Missing data – Data in RCTs are generally missing by three mechanisms: completely at random (MCAR) where missingness is independent of the intervention group or other measured covariates; missing at random (MAR) where missingness can be accounted for by the measured information and does not depend on unobserved data after conditioning on the measured data. An example is a survey of level of activity among college students. In this experiment, men were less likely than women to not complete the questionnaire, but this does not have anything to do with their intensity of activity (outcome of interest). Lastly, missing not at random (MNAR) is where missingness is dependent on unobserved / unmeasured data after accounting for data that is measured. Several valid techniques can be used to handle missing data; these include complete-case analysis, single and multiple imputation methods, and likelihood based mixed models. The appropriateness of these methods is contingent on the assumption of missingness. Furthermore, careful attention should be paid to the amount of missing data; the more missing data there is, the less reliable imputed results will be10,11.

Consideration # 8 – Are the results relevant?

After establishing methodological validity and robustness of the RCT, one should consider whether the results are applicable to your patients.
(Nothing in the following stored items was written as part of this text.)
-- ==== Sys2Proof/Machine/Block.lean ====
section
/-! DEFINITION. Quantised blocks: major 0x1C (R201, R207 to R212). -/

namespace Sys2Proof.Machine

open Host (Outcome)

/-- The blocks that a mask enables, ascending: each by its first element (R207). -/
def enabledBlocks (k : VMask) : List Nat := (upto 32).filter fun j => k.getLsbD (32 * j)
/-- The address of block j (R207). -/
def blockAddr (k : BlkClass) (a : Word) (j : Nat) : Word := leaW a (BitVec.ofNat 64 (j * blkBytes k))
/-- The pieces of a block, by line. -/
def blockElts (k : BlkClass) (a : Word) (j : Nat) : List Elt := cutLines (blockAddr k a j) (blkBytes k) (blkBytes k)

/-- The operand and alignment checks of QST, QLD and LVLD (R211). -/
def State.blockCheck (s : State) (a : Word) (l : List Elt) : Except Act Unit := do
  if 1 < spaceTag a then .error (trapOf cACCESS 0 a s)
  s.eltsOperand l
  if a.getLsbD 0 then .error (trapOf cALIGN 0 a s) else .ok ()

/-- The block state of the current context, read once (R202). -/
def State.blk (s : State) : BlkCtx := (s.ctx s.curCtx).blk

/-- The 32 inputs of block j of a register (R207). -/
def blockInputs (v : VRegs) (j : Nat) : List Nat := (upto 32).map fun i => (velem v (32 * j + i)).toNat

/-- Bytes laid on pieces. -/
def onElts : List Elt → List Byte → List (Elt × List Byte)
  | [], _ => []
  | e :: es, bs => (e, bs.take e.n) :: onElts es (bs.drop e.n)

/-- QST: every enabled block chosen and written in carriage form (R207 to R209). -/
def actQst (g : Guard) (k : BlkClass) (vd : VReg) (a : XReg) (m : MReg) (s : State) : Act :=
  s.memBegin g [a] [] fun vs => do
    let y := vs.getD 0 0
    let js := enabledBlocks (s.mask m)
    s.blockCheck y (js.flatMap (blockElts k y))
    s.writeElts false .plain (js.flatMap fun j =>
      onElts (blockElts k y j) (blockBytes k (pickBlock s.blk k (blockInputs (s.vreg vd) j))))

/-- A corrected header counted (R197). -/
def State.countHdr (s : State) (core : Nat) : State :=
  s.updCore core fun c => { c with hdrCorr := if c.hdrCorr = BitVec.allOnes 32 then c.hdrCorr else c.hdrCorr + 1 }

/-- A header checked: corrections are counted; SELF with the header's address (R196, R197). -/
def State.headerCheck (s : State) (core : Nat) (x : BlkCtx) (k : BlkClass) (h : BitVec 16) : State × Option Nat :=
  let v := hdrCheck h
  let s1 := match v with | .ok _ true => s.countHdr core | .ok _ false => s | .double => s
  (s1, hdrSelf x k v)

/-- The headers of blocks checked in ascending order: the state with its counts, and the first SELF. -/
def State.headersCheck (s : State) (core : Nat) (x : BlkCtx) (k : BlkClass) : List (Word × BitVec 16) → State × Option Trap
  | [] => (s, none)
  | (a, h) :: rest =>
    match s.headerCheck core x k h with
    | (s1, some sub) => (s1, some ⟨cSELF, BitVec.ofNat 8 sub, a⟩)
    | (s1, none) => s1.headersCheck core x k rest

/-- The header a reader uses: the corrected copy (R197). -/
def hdrUsed (h : BitVec 16) : BitVec 16 := match hdrCheck h with | .ok h' _ => h' | .double => h

/-- The FP32 code of element i of a block in carriage form (R199, R210). -/
def blockElem (x : BlkCtx) (k : BlkClass) (bs : List Byte) (i : Nat) : Elem :=
  let h := hdrUsed (BitVec.ofNat 16 (leNat (bs.take 2)))
  let v := elemValue x k h (payCode k (leNat (bs.drop 2)) i)
  BitVec.ofNat 32 (fp32.ofVal .rne v).1

/-- QLD: every enabled block's header checked, then its elements decoded (R210). -/
def actQld (g : Guard) (k : BlkClass) (vd : VReg) (a : XReg) (m : MReg) (s : State) : Act :=
  s.memBegin g [a] [] fun vs => do
    let y := vs.getD 0 0
    let x := s.blk
    let js := enabledBlocks (s.mask m)
    let el := js.flatMap fun j => (blockElts k y j).zipIdx.map fun e => (j, e.2, e.1)
    s.blockCheck y (el.map (·.2.2))
    let hdrs (bs : List (Option (List Byte))) : List (Word × BitVec 16) :=
      (el.zip bs).filterMap fun p =>
        if p.1.2.1 = 0 then p.2.map fun b => (p.1.2.2.y, BitVec.ofNat 16 (leNat (b.take 2))) else none
    let (bs, s2) ← s.readElts true (el.map (·.2.2)) fun bs s1 =>
      match s1.headersCheck s.curCore x k (hdrs bs) with
      | (s2, some t) => (s2, some (.trap t (s.updCore s.curCore fun c => { c with hdrCorr := (s2.core s.curCore).hdrCorr })))
      | (s2, none) => (s2, none)
    let body (j : Nat) : List Byte := ((el.zip bs).filter fun p => p.1.1 == j).flatMap (·.2)
    let blocks := js.map fun j => (j, body j)
    let v := blocks.foldl
      (fun (v : VRegs) (jb : Nat × List Byte) =>
        (upto 32).foldl (fun v i => v.setIfInBounds (32 * jb.1 + i) (blockElem x k jb.2 i)) v) (s2.vreg vd)
    .ok (s2.setVreg vd v)

/-! ## Level tables (R200, R201) -/

/-- Whether an entry may not stand in a level table: NaN, infinite, or nonzero beyond the limits (R201). -/
def badLevel (e : BitVec 16) : Bool :=
  let mag := e.toNat % 2 ^ 15
  mag != 0 && (decide (mag / 128 < 63) || decide (191 ≤ mag / 128))
/-- The index of the entry at which a table is refused: the lowest bad one, else 0 when every entry is zero (R201). -/
def refusedLevel (t : List (BitVec 16)) : Option Nat :=
  match t.findIdx? badLevel with
  | some j => some j
  | none => if t.all fun e => e.toNat % 2 ^ 15 == 0 then some 0 else none
/-- The entries that bytes hold. -/
def levelsOf : List Byte → List (BitVec 16)
  | a :: b :: rest => BitVec.ofNat 16 (leNat [a, b]) :: levelsOf rest
  | _ => []

/-- LVLD: 2^K entries read as plain loads, checked, installed (R201). -/
def actLvld (g : Guard) (k : BlkClass) (tb : Bool) (a : XReg) (s : State) : Act :=
  s.memBegin g [a] [] fun vs => do
    let y := vs.getD 0 0
    let n := 2 * 2 ^ blkK k
    let el := cutLines y 20 n
    s.blockCheck y el
    let self (j : Nat) (s1 : State) : Act := trapOf cSELF 4 (leaW y (BitVec.ofNat 64 (2 * j))) s1
    let (bs, s1) ← s.readElts true el fun bs s1 =>
      (s1, if bs.all Option.isSome then (refusedLevel (levelsOf (bs.flatMap (·.getD [])))).map fun j => self j s1
        else none)
    let t := (levelsOf bs.flatten).map fun e => if e = 0x8000 then 0 else e
    let i := lvlIndex k tb
    .ok (s1.updCtx s1.curCtx fun c =>
      { c with blk := { c.blk with lvlbase := setBit c.blk.lvlbase i true, tables := c.blk.tables.setIfInBounds i t } })

/-! ## QCFG (R212) -/

/-- The word of an enabled plat of a partition that a context owns and that covers a physical address (R212). -/
def State.platWord (s : State) (p ctx pa : Nat) : Word :=
  match (upto 32).find? fun k =>
      let x := s.plat p k
      x.en && field x.ctl 41 32 == ctx && decide (x.base ≤ pa) && decide (pa < x.base + x.blocks * x.blk) with
  | none => 0
  | some k =>
    let x := s.plat p k
    BitVec.ofNat 64 (2 ^ 63 + (if x.ctl.getLsbD 3 then 2 ^ 11 else 0) + (if x.hp then 2 ^ 10 else 0) +
      field x.ctl 1 0 * 2 ^ 8 + k)

/-- QCFG: the plat that covers a translated address (R212). -/
def actQcfg (g : Guard) (d : XReg) (a : XReg) (s : State) : Act :=
  s.memBegin g [a] [d] fun vs => do
    let y := vs.getD 0 0
    if spaceTag y ≠ 0 then .error (trapOf cACCESS 0 y s) else
    let (l, s1) ← s.locate s.curCl s.curCtx (addr56 y) false
    let w := match l with
      | .home pa => s1.platWord s1.curPart s1.curCtx pa
      | .host _ => 0
      | .remote _ _ => 0
    match s1.writeReg d w with
    | .ok s2 => .ok s2
    | .error e => .error (.wait e s)

/-! ## The instructions -/

/-- QST as an instruction (R207). -/
def execQst (g : Guard) (k : BlkClass) (vd : VReg) (a : XReg) (m : MReg) (s : State) : Outcome State Fault Refusal :=
  finish 1 (actQst g k vd a m s)
/-- QLD as an instruction (R210). -/
def execQld (g : Guard) (k : BlkClass) (vd : VReg) (a : XReg) (m : MReg) (s : State) : Outcome State Fault Refusal :=
  finish 1 (actQld g k vd a m s)
/-- LVLD as an instruction (R201). -/
def execLvld (g : Guard) (k : BlkClass) (tb : Bool) (a : XReg) (s : State) : Outcome State Fault Refusal :=
  finish 1 (actLvld g k tb a s)
/-- QCFG as an instruction (R212). -/
def execQcfg (g : Guard) (d : XReg) (a : XReg) (s : State) : Outcome State Fault Refusal := finish 1 (actQcfg g d a s)

end Sys2Proof.Machine
end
To this end, Akobeng has outlined four questions that can facilitate this assessment12:

  1. Are the participants in the study similar enough to my patients?
  2. Do the potential side effects of the drug outweigh the benefits?
  3. Does the treatment conflict with the patient’s values and expectations?
  4. Is the treatment available and is my hospital prepared to fund it?

References

  1. Lind J, Dunn PM. PERINATAL LESSONS FROM THE PAST of Edinburgh and the treatment of scurvy. https://www.ncbi.nlm.nih.gov/pmc/articles/PMC1720613/pdf/v076p00F64.pdf. Accessed March 17, 2018.
  2. Shi Y, Sohani Z, Tang B, Teoderascu F. Essentials of Clinical Examination Handbook.
  3. Lesaffre E. Superiority, equivalence, and non-inferiority trials. Bull NYU Hosp Jt Dis. 2008;66(2):150-154. http://www.ncbi.nlm.nih.gov/pubmed/18537788. Accessed May 17, 2018.
  4. Zhong B. How to calculate sample size in randomized controlled trial? J Thorac Dis. 2009;1(1):51-54. http://www.ncbi.nlm.nih.gov/pubmed/22263004. Accessed May 17, 2018.
  5. Freemantle N, Calvert M, Wood J, Eastaugh J, Griffin C. Composite Outcomes in Randomized Trials. JAMA. 2003;289(19):2554. doi:10.1001/jama.289.19.2554.
  6. Streiner DL, Norman GR. Health Measurement Scales: A Practical Guide to Their Development and Use [Paperback]. Fourth Edi. Toronto: Oxford University Press; Fourth Edition edition; 2008. http://www.amazon.ca/Health-Measurement-Scales-practical-development/dp/0199231885. Accessed April 23, 2014.
  7. West A, Spring B. Randomized Controlled Trials. Evidence Based Behaviour and Practice. doi:10.1002/14651858.CD004690.pub2.
  8. Sedgwick P. Randomised controlled trials: the importance of sample size. BMJ. 2015;350:h1586. doi:10.1136/BMJ.H1586.
  9. Walsh M, Srinathan SK, McAuley DF, et al. The statistical significance of randomized controlled trial results is frequently fragile: a case for a Fragility Index. J Clin Epidemiol. 2014;67(6):622-628. doi:10.1016/j.jclinepi.2013.10.019.
  10. Fiero MH, Huang S, Oren E, Bell ML. Statistical analysis and handling of missing data in cluster randomized trials: a systematic review. Trials. 2016;17:72. doi:10.1186/s13063-016-1201-z.
  11. Little RJ, D’Agostino R, Cohen ML, et al. The Prevention and Treatment of Missing Data in Clinical Trials. N Engl J Med. 2012;367(14):1355-1360. doi:10.1056/NEJMsr1203730.
  12. Akobeng AK. Understanding randomised controlled trials. Arch Dis Child. 2005;90(8):840-844. doi:10.1136/adc.2004.058222.